The United States Military District was a land tract in central Ohio that was established by the Congress to compensate veterans of the American Revolutionary War for their service with land grants. The tract contained 2539110 acre in Noble, Guernsey, Tuscarawas, Muskingum, Coshocton, Holmes, Licking, Knox, Franklin, Delaware, Morrow, and Marion counties.

==History==

The Congress had little money to pay the soldiers who fought for independence. They made promises of land to induce army enlistment. By resolutions of September 16 and 18, 1776, and August 12, September 22, and October 3, 1780, they proposed to give each officer or private continuously to serve in the United States army until the close of the war, or until discharged, or to the representatives of those slain by the enemy, the amounts in the table.

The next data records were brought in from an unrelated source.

-- ==== Sys2Proof/Machine/Far.lean ====
section
/-! DEFINITION. Accesses that leave as messages: to another package, or over a way of this one that is not open (R419 to R426), and lines
held of other packages (R89, R352). Other accesses between dies of one package are performed at once (log 5). -/

namespace Sys2Proof.Machine

/-- Who sends a message: the task and the number of its operation (R440), and the load, part, lane or requester that the answer serves. -/
structure Sender where
  task : Nat := 0
  num : Nat := 0
  ref : Nat := 0
  lane : Nat := 0
  sx : Bool := false
  req : Nat := 0
deriving DecidableEq, Repr

/-- The issuing context as it sends. -/
def State.me (s : State) : Sender := { task := s.tid, num := s.fresh }

/-- Flits of a message pass the hops of its way from die `d`: their failures so far were not consecutive (R420). -/
def State.passed (s : State) (d : Nat) (m : Msg) : State :=
  (s.wayHops d m).foldl (fun s h =>
    if Tbl.has (s.die h.1).hopErr h.2 && Tbl.get 0 (s.die h.1).hopErr h.2 < 32 then s.modDie h.1 (fun x => { x with hopErr := Tbl.del x.hopErr h.2 })
    else s) s

/-- A message at the station of die `d`: it leaves over the rack where nothing holds it back, else it stands there; one for a die of this
package is delivered from there. -/
def State.emit (s : State) (d : Nat) (m : Msg) : State :=
  if m.dpkg != (s.die d).pkg && s.mayLeave d m then { s.passed d m with fabric := s.fabric ++ [m] } else { s with station := s.station ++ [(d, m)] }

/-- A message leaves die `d` for a package and die; the source keeps a copy until its answer arrives (R419, R422). -/
def State.sendTo (s : State) (d kind dpkg ddie addr pois : Nat) (words : List Nat) (by_ : Sender) : State :=
  let x := s.die d
  let m : Msg := ⟨kind, d, ddie, x.pkg, dpkg, x.tag, pois, addr, words, false⟩
  let s := s.modDie d (fun x => { x with tag := (x.tag + 1) % 4096
                                         copies := if keepsCopy kind then x.copies ++ [⟨m, 0, by_.ref, by_.lane, by_.sx, by_.task, by_.num, by_.req, false⟩] else x.copies })
  s.emit d m

/-- The copies of a collective's COLLRDY messages, which nothing answers, go with it (R422). -/
def State.dropReady (s : State) (id : Nat) : State :=
  { s with dies := s.dies.map (fun d => (d.1, { d.2 with copies := d.2.copies.filter (fun k => !(k.m.kind == 18 && k.lane == id)) })) }

/-- A message to the home of a physical address. -/
def State.sendHome (s : State) (d kind pa pois : Nat) (words : List Nat) (by_ : Sender) : State :=
  s.sendTo d kind (pa / 2 ^ 44) (homeDie pa) (pa % 2 ^ 44) pois words by_

/-- Whether a copy is of a message to the line of a physical address. -/
def Copy.onLine (k : Copy) (pa : Nat) : Bool := k.m.dpkg == pa / 2 ^ 44 && k.m.addr / 256 == pa % 2 ^ 44 / 256

/-- Whether a copy is of a message to the region of a physical address. -/
def Copy.inRegion (k : Copy) (pa : Nat) : Bool := k.m.dpkg == pa / 2 ^ 44 && k.m.addr / 2 ^ 21 == pa % 2 ^ 44 / 2 ^ 21

/-- Whether an access of the die under the token of a region is unperformed: a read or a write that has no answer (R345, R431). -/
def Die.tokenUsed (x : Die) (pa : Nat) : Bool := x.copies.any (fun k => (k.m.kind == 1 || k.m.kind == 3) && k.inRegion pa)

/-- Lines on their way to die `d` for the line of an address will not be kept. -/
def State.staleLine (s : State) (d pa : Nat) : State :=
  s.modDie d (fun x => { x with copies := x.copies.map (fun k => if k.m.kind == 1 && k.onLine pa then { k with stale := true } else k) })

/-- A 64-byte line written at its home by a message: through the line held of another package, and as WRREQ with the poison of its
granules (R91, R426). Its last word says whether an engine writes, which sets accumulator granules full (R315; log 63). -/
def State.storeFar (s : State) (d pa mask data mode pois : Nat) (engine : Bool) (by_ : Sender) : State :=
  let s := if s.linePresent d pa && mode = 0 then
      (List.range 4).foldl (fun s g => s.memStore (maskBytes (pa + 16 * g) 16 (mask / 2 ^ (16 * g)) (data / 2 ^ (128 * g))) (bit pois g)) s
    else s
  (s.staleLine d pa).sendHome d 3 pa pois [mask, mode, data, b2n engine] by_

/-- Lines leave: those of addresses from `pa` over `n` bytes (R89). -/
def State.dropLines (s : State) (pa n : Nat) : State :=
  { s with rlines := s.rlines.filter (fun l => !(pa / 256 ≤ l && l < (pa + n) / 256)) }

/-- Whether messages of the issuing context's task that `f` names are unanswered. -/
def State.farOpen (s : State) (f : Copy → Bool) : Bool := s.dies.any (fun d => d.2.copies.any (fun k => k.task == s.tid && f k))

/-- Unanswered writes and atomics of the issuing context's task on accumulator windows (R88, R345). -/
def State.farAcc (s : State) : Bool := s.farOpen (fun k => (k.m.kind == 3 || k.m.kind == 7) && isAccWin k.m.addr)

/-- The global address by which a message reaches an accumulator operand; none where the issuing context reaches it at once. -/
def State.wayTo (s : State) (t : AccTgt) : Option Nat :=
  match t.far with
  | some pa => some pa
  | none =>
    let d := dieOf s.lc
    let pa := accPa (s.die d).pkg t.unit t.off
    if clusterOf t.unit = clusterOf s.lc || s.atOnce d pa s.tid s.fresh then none else some pa

/-- A weak write of bytes of one line at its home, at once or by a message. -/
def State.performPart (s : State) (e : WEnt) : State :=
  let d := dieOf s.lc
  let far (pa : Nat) : State := s.storeFar d pa e.mask e.data (match e.kind with
    | .addF => 1
    | .addI => 2
    | _ => 0) 0 false s.me
  match e.sp with
  | .glob => if s.atOnce d e.line s.tid s.fresh then s.performEnt e else far e.line
  | .acc =>
    match s.wayTo ⟨e.unit, e.line, true, none⟩ with
    | none => s.performEnt e
    | some pa => far pa
  | _ => s.performEnt e

/-- A withheld line entry is written (R91, R395). -/
def State.performStore (s : State) (e : WEnt) : State := e.parts.foldl (fun s e => s.performPart e) s

end Sys2Proof.Machine
end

| Bounty (acres) | Ranks |
|---|---|
| 1100 | Major General |
| 850 | Brigadier General, Director |
| 500 | Colonel, Chief Physician, Purveyor |
| 450 | Lieutenant Colonel, Physician, Surgeon, Apothecary |
| 400 | Major, Regimental Surgeon, Asst. Apothecary |
| 300 | Captain, Surgeons Mate |
| 200 | Lieutenant |
| 150 | Ensign |
| 100 | Non-commissioned officer, Soldier |

Under the Land Ordinance of 1785, land was made available in the Seven Ranges for bounties, but this proved inadequate.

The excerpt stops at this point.